From: Suzuki K Poulose
Date: Mon Oct 18 2021 - 05:04:45 EST


On 25/08/2021 17:17, Alexandru Elisei wrote:
Stage 2 faults triggered by the profiling buffer attempting to write to
memory are reported by the SPE hardware by asserting a buffer management
event interrupt. Interrupts are by their nature asynchronous, which means
that the guest might have changed its stage 1 translation tables since the
attempted write. SPE reports the guest virtual address that caused the data
abort, not the IPA, which means that KVM would have to walk the guest's
stage 1 tables to find the IPA. Using the AT instruction to walk the
guest's tables in hardware is not an option because it doesn't report the
IPA in the case of a stage 2 fault on a stage 1 table walk.
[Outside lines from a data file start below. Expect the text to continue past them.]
-- ==== Sys2Proof/Machine/StateGath.lean ====
section
/-!
DEFINITION. Mailboxes, the gathering and the twin (13_gathering_twin.md): the state the spec gives, as plain data, and its reset values.
A field's docstring says what the spec calls it; INVENTORY.md gives its rule and where its reset value comes from.
-/

namespace Sys2Proof.Machine

/-- A mailbox MB0–MB3 (R445, R446, R444). -/
structure HostBox where
  /-- `MB.OUT0`–`MB.OUT15` -/
  outWords : List (BitVec 32)
  /-- `MB.IN0`–`MB.IN15` -/
  inWords : List (BitVec 32)
  /-- `MB.OUT_FULL` -/
  outFull : Bool
  /-- `MB.OUT_LAST` -/
  outLast : BitVec 2
  /-- `MB.IN_FULL` -/
  inFull : Bool
  /-- `MB.OWNER` -/
  owner : BitVec 8
  /-- sender generation of the host's waiting message -/
  outGen : BitVec 16
  /-- replies held, oldest first, at most four (R444) -/
  replies : List (List (BitVec 32))
  /-- outcome of firmware's last message: 0 none, 1 READ, 2 DROPPED -/
  fwLast : BitVec 2
  deriving DecidableEq, Repr, Inhabited

/-- HostBox right after reset, or blank. -/
def HostBox.reset : HostBox where
  outWords := List.replicate 16 0
  inWords := List.replicate 16 0
  outFull := false
  outLast := 0
  inFull := false
  owner := 0
  outGen := 0
  replies := []
  fwLast := 0

/-- A message waiting in a spine mailbox (R450). -/
structure MailMsg where
  /-- its 64 bytes -/
  words : List Byte
  /-- sender's owner number -/
  owner : Nat
  /-- sender generation -/
  gen : BitVec 16
  /-- device time of delivery -/
  at_ : Nat
  deriving DecidableEq, Repr, Inhabited

/-- MailMsg right after reset, or blank. -/
def MailMsg.reset : MailMsg where
  words := []
  owner := 0
  gen := 0
  at_ := 0

/-- A mailbox MB4–MB15 (R438, R439, R448, R451). -/
structure FarBox where
  /-- lock owner, 0 free, 0x20 + r for CMD ring r -/
  owner : Nat
  /-- the outgoing direction is full -/
  full : Bool
  /-- the message sent and without an outcome -/
  out : List Byte
  /-- the far end has stored it and acknowledged it -/
  delivered : Bool
  /-- the message that waits here -/
  inbox : Option MailMsg
  /-- generation of the far end -/
  farGen : BitVec 16
  /-- plate nonce last seen in the peer's report (R453) -/
  farNonce : Option (BitVec 64)
  /-- ring that watches the mailbox -/
  watch : Option Nat
  /-- outcomes given to the far end, newest first: READ (the model's observation) -/
  given : List Bool
  deriving DecidableEq, Repr, Inhabited

/-- FarBox right after reset, or blank. -/
def FarBox.reset : FarBox where
  owner := 0
  full := false
  out := []
  delivered := false
  inbox := none
  farGen := 0
  farNonce := none
  watch := none
  given := []

/-- A member of the gathering (R456, R464). -/
structure Member where
  /-- 0 absent, 1 reachable, 2 out of reach, 3 conflict -/
  st : Nat
  /-- parts, 1 or 2 -/
  parts : Nat
  /-- hops -/
  hops : Nat
  /-- direction: false A, true B -/
  dirB : Bool
  /-- role last announced -/
  role : Nat
  /-- DEVICE_ID of the active part -/
  devId : List Byte
  /-- hops by link A, none when that way is cut -/
  hopsA : Option Nat
  /-- hops by link B -/
  hopsB : Option Nat
  /-- demand estimate it last reported in the table, MB/s -/
  payloadDemand : Nat
  deriving DecidableEq, Repr, Inhabited

/-- Member right after reset, or blank. -/
def Member.reset : Member where
  st := 0
  parts := 0
  hops := 0
  dirB := false
  role := 3
  devId := []
  hopsA := none
  hopsB := none
  payloadDemand := 0

/-- Link A, B or T (R452, R454). -/
structure SpineLink where
  /-- 0 down, 1 authenticating, 2 up -/
  st : Nat
  /-- losses since reset -/
  losses : Nat
  /-- own-timer time of the last handshake attempt -/
  tryAt : Option Nat
  /-- its keys while it is authenticated (R453) -/
  key : List Byte
  deriving DecidableEq, Repr, Inhabited

/-- SpineLink right after reset, or blank. -/
def SpineLink.reset : SpineLink where
  st := 0
  losses := 0
  tryAt := none
  key := []

/-- The outcome of a forwarded folio (R458). -/
structure FwdOutcome where
  /-- origin member -/
  origin : Nat
  /-- ring -/
  ring : Nat
  /-- SEQUENCE -/
  seq : BitVec 32
  /-- its status -/
  status : Nat
  /-- its RESULT -/
  result : BitVec 64
  /-- it has completed -/
  done : Bool
  deriving DecidableEq, Repr, Inhabited

/-- FwdOutcome right after reset, or blank. -/
def FwdOutcome.reset : FwdOutcome where
  origin := 0
  ring := 0
  seq := 0
  status := 0
  result := 0
  done := false

/-- A reply this member sent (the model's observation) (R458). -/
structure GathReply where
  /-- origin member -/
  origin : Nat
  /-- ring -/
  ring : Nat
  /-- SEQUENCE -/
  seq : BitVec 32
  /-- status -/
  status : Nat
  /-- RESULT -/
  result : BitVec 64
  deriving DecidableEq, Repr, Inhabited

/-- GathReply right after reset, or blank. -/
def GathReply.reset : GathReply where
  origin := 0
  ring := 0
  seq := 0
  status := 0
  result := 0

/-- A leaf sent or received over the spine (R460). -/
structure LeafMsg where
  /-- decoding member -/
  member : Nat
  /-- context -/
  context : Nat
  /-- FRAME -/
  frame : BitVec 32
  /-- LEAF -/
  leaf : Nat
  /-- receiver -/
  dst : Nat
  /-- direction it went -/
  dirB : Bool
  /-- sent with its poison mark -/
  poisoned : Bool
  /-- FRAME of the context's first picture after the last step of device time, sent before it (R80) -/
  stepFrame : Option (BitVec 32)
  deriving DecidableEq, Repr, Inhabited

/-- LeafMsg right after reset, or blank. -/
def LeafMsg.reset : LeafMsg where
  member := 0
  context := 0
  frame := 0
  leaf := 0
  dst := 0
  dirB := false
  poisoned := false
  stepFrame := none

/-- A context received from another member (R459, R460). -/
structure RxContext where
  /-- decoding member -/
  member : Nat
  /-- its number there -/
  context : Nat
  /-- its colour -/
  colour : Nat
  /-- its stream is host-fed (HOSTFED of R66) -/
  hostFed : Bool
  /-- pictures stored, newest first -/
  pics : List Picture
  /-- leaves taken: FRAME and LEAF -/
  got : List (BitVec 32 × Nat)
  /-- declared size and rate -/
  decl : Decl
  /-- its class -/
  cls : StreamClass
  /-- capture timing of the stream -/
  refPtp : Bool
  /-- its share has ended: its pictures stay for the layers that selected them (R461) -/
  ended : Bool
  /-- FRAME of the first picture after the decoding member's last step (R80) -/
  stepFrame : Option (BitVec 32)
  /-- FRAME and place in output order of the newest picture of the share -/
  last : Option (BitVec 32 × Nat)
  /-- place in output order from which the share's pictures lie -/
  floor : Nat
  deriving DecidableEq, Repr, Inhabited

/-- RxContext right after reset, or blank. -/
def RxContext.reset : RxContext where
  member := 0
  context := 0
  colour := 0
  hostFed := false
  pics := []
  got := []
  decl := Decl.reset
  cls := .urgent
  refPtp := false
  ended := false
  stepFrame := none
  last := none
  floor := 0

/-- The gathering (R455, R457). -/
structure Gath where
  /-- members 0–7 -/
  mem : List Member
  /-- the lead's GATHER_ID -/
  lead : Option Nat
  /-- 0 WHOLE, 1 REVERSED, 2 SPLIT -/
  ring : Nat
  /-- links A, B and T -/
  link : List SpineLink
  /-- in conflict with the larger DEVICE_ID: relays traffic only (R456) -/
  relayOnly : Bool
  /-- outcomes of the last 64 forwarded folios, newest first -/
  outcomes : List FwdOutcome
  /-- replies sent, newest first (the model's observation) -/
  replies : List GathReply
  /-- leaves sent, newest first (the model's observation) -/
  sent : List LeafMsg
  /-- leaves acknowledged to their decoding member, newest first (the model's observation) -/
  acks : List LeafMsg
  /-- contexts received from other members -/
  rx : List RxContext
  /-- events sent to the member that configured their source, newest first: member, record (R458; the model's observation) -/
  fwdEvents : List (Nat × List Byte)
  /-- leaves sent again after reversal -/
  resent : Nat
  /-- GATHER_WATCH subscriptions -/
  watch : List (Nat × BitVec 8)
  /-- occurrences of each EV_GATHER kind since its last event -/
  evCount : List Nat
  /-- folios forwarded: target, ring, SEQUENCE (the model's observation) -/
  fwdSent : List (Nat × Nat × BitVec 32)
  /-- spine time frames sent or followed -/
  frameNo : Nat
  /-- own-timer time since which no path to a member exists -/
  noPathSince : List (Option Nat)
  deriving DecidableEq, Repr, Inhabited

/-- Gath right after reset, or blank. -/
def Gath.reset : Gath where
  mem := List.replicate 8 Member.reset
  lead := none
  ring := 0
  link := List.replicate 3 SpineLink.reset
  relayOnly := false
  outcomes := []
  replies := []
  sent := []
  acks := []
  rx := []
  fwdEvents := []
  resent := 0
  watch := []
  evCount := List.replicate 11 0
  fwdSent := []
  frameNo := 0
  noPathSince := List.replicate 8 none

/-- Twin states, codes 0–4 (R468, R480). -/
inductive TwinSt where
  | starting | electing | active | standby | yielding
  deriving DecidableEq, Repr, Inhabited

/-- Twin operation (R468, R480). -/
structure Twin where
  /-- state -/
  st : TwinSt
  /-- SENIOR strap: 500 µs -/
  secondary : Bool
  /-- HB_IN silent (no edge seen since reset) -/
  hbSilent : Bool
  /-- CLAIM line low -/
  claimLow : Bool
  /-- CLAIM released: high for 2 ms (R467) -/
  claimReleased : Bool
  /-- this part pulls CLAIM low -/
  pulling : Bool
  /-- this part drives ACTIVE_N low -/
  activeN : Bool
  /-- HB_OUT toggles -/
  hbOut : Bool
  /-- link T idled by this part -/
  linkIdle : Bool
  /-- every port is muted -/
  muted : Bool
  /-- own-timer time at which the SENIOR delay ends -/
  senior : Option Nat
  /-- own-timer time at which the 100 µs check ends -/
  checkAt : Option Nat
  /-- the claim in progress is a takeover by a standby in sync, or the takeover's actions are still to come -/
  forTakeover : Bool
  /-- the claim in progress is FORCE -/
  forced : Bool
  /-- the claim in progress is case 1 of R469 -/
  aloneClaim : Bool
  /-- partner's state as last reported -/
  partner : Option TwinSt
  /-- a partner has authenticated on link T since reset -/
  partnerSeen : Bool
  /-- the standby of the pair is in sync (R471) -/
  inSync : Bool
  /-- the active part's snapshot has been applied -/
  snapshot : Bool
  /-- own-timer time since which it has been in sync -/
  syncSince : Option Nat
  /-- time in sync before that, ns -/
  syncNs : Nat
  /-- partner's `TOP.FAULTS` -/
  partnerFaults : BitVec 16
  /-- partner's hottest junction, °C -/
  partnerHot : Int
  /-- partner's projected remaining margin, tenths of a year -/
  partnerMargin : Nat
  /-- islands with a lasting fault in the partner's health report -/
  partnerLasting : List Nat
  /-- partner's DEVICE_ID -/
  partnerDevId : List Byte
  /-- decode disagreements -/
  decodeDis : Nat
  /-- self-test cycles passed -/
  cycles : Nat
  /-- self-test failures -/
  selfFails : Nat
  /-- DISAGREE events -/
  disagree : Nat
  /-- own-timer time of the last DISAGREE of each kind -/
  disagreeAt : List (Option Nat)
  /-- duration of the last takeover, µs -/
  takeoverUs : Nat
  /-- unanswered host messages -/
  unanswered : Nat
  /-- own-timer time all three conditions of R470 came to hold -/
  lostAt : Option Nat
  /-- a planned swap runs for the folio of this ring -/
  swap : Option Nat
  /-- own-timer time YIELDING was entered -/
  yieldAt : Option Nat
  /-- health reports published (the model's observation) -/
  healthSent : Nat
  /-- the last health report published: state, faults, hottest junction, margin, lasting islands (the model's observation) -/
  healthOut : List Byte
  /-- islands that the standby's self-test cycle in progress has passed (R477) -/
  tested : List Nat
  /-- a sensor that has passed the shutdown point (R618) -/
  yieldSensor : Option Nat
  /-- mirror items taken or acknowledged (the model's observation) -/
  mirrored : Nat
  /-- contexts for which the standby asked for a PLI (the model's observation) -/
  pliAsked : List Nat
  /-- a CTRL restart is running (R362) -/
  resyncCause1 : Bool
  /-- own-timer time of the first fault of the running restarts -/
  restartFrom : Nat
  deriving DecidableEq, Repr, Inhabited

/-- Twin right after reset, or blank. -/
def Twin.reset : Twin where
  st := .starting
  secondary := false
  hbSilent := true
  claimLow := false
  claimReleased := false
  pulling := false
  activeN := false
  hbOut := false
  linkIdle := false
  muted := true
  senior := none
  checkAt := none
  forTakeover := false
  forced := false
  aloneClaim := false
  partner := none
  partnerSeen := false
  inSync := false
  snapshot := false
  syncSince := none
  syncNs := 0
  partnerFaults := 0
  partnerHot := 0
  partnerMargin := 0
  partnerLasting := []
  partnerDevId := []
  decodeDis := 0
  cycles := 0
  selfFails := 0
  disagree := 0
  disagreeAt := List.replicate 5 none
  takeoverUs := 0
  unanswered := 0
  lostAt := none
  swap := none
  yieldAt := none
  healthSent := 0
  healthOut := []
  tested := []
  yieldSensor := none
  mirrored := 0
  pliAsked := []
  resyncCause1 := false
  restartFrom := 0

/-- Mailboxes (R438). -/
structure Mail where
  /-- MB0–MB3 -/
  host : List HostBox
  /-- `MBX.HOST_GEN` -/
  hostGen : BitVec 16
  /-- MB4–MB15, MB(4 + i) at index i -/
  far : List FarBox
  deriving DecidableEq, Repr, Inhabited

/-- Mail right after reset, or blank. -/
def Mail.reset : Mail where
  host := List.replicate 4 HostBox.reset
  hostGen := 0
  far := List.replicate 12 FarBox.reset

end Sys2Proof.Machine
end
Avoid both issues by pre-mapping the guest memory at stage 2. This is being
done by adding a capability that allows the user to pin the memory backing
a memslot. The same capability can be used to unlock a memslot, which
unpins the pages associated with the memslot, but doesn't unmap the IPA
range from stage 2; in this case, the addresses will be unmapped from stage
2 via the MMU notifiers when the process' address space changes.

For now, the capability doesn't actually do anything other than checking
that the usage is correct; the memory operations will be added in future
patches.

Signed-off-by: Alexandru Elisei <alexandru.elisei@xxxxxxx>
---
Documentation/virt/kvm/api.rst | 56 +++++++++++++++++++++++
arch/arm64/include/asm/kvm_mmu.h | 3 ++
arch/arm64/kvm/arm.c | 42 ++++++++++++++++--
arch/arm64/kvm/mmu.c | 76 ++++++++++++++++++++++++++++++++
include/uapi/linux/kvm.h | 8 ++++
5 files changed, 181 insertions(+), 4 deletions(-)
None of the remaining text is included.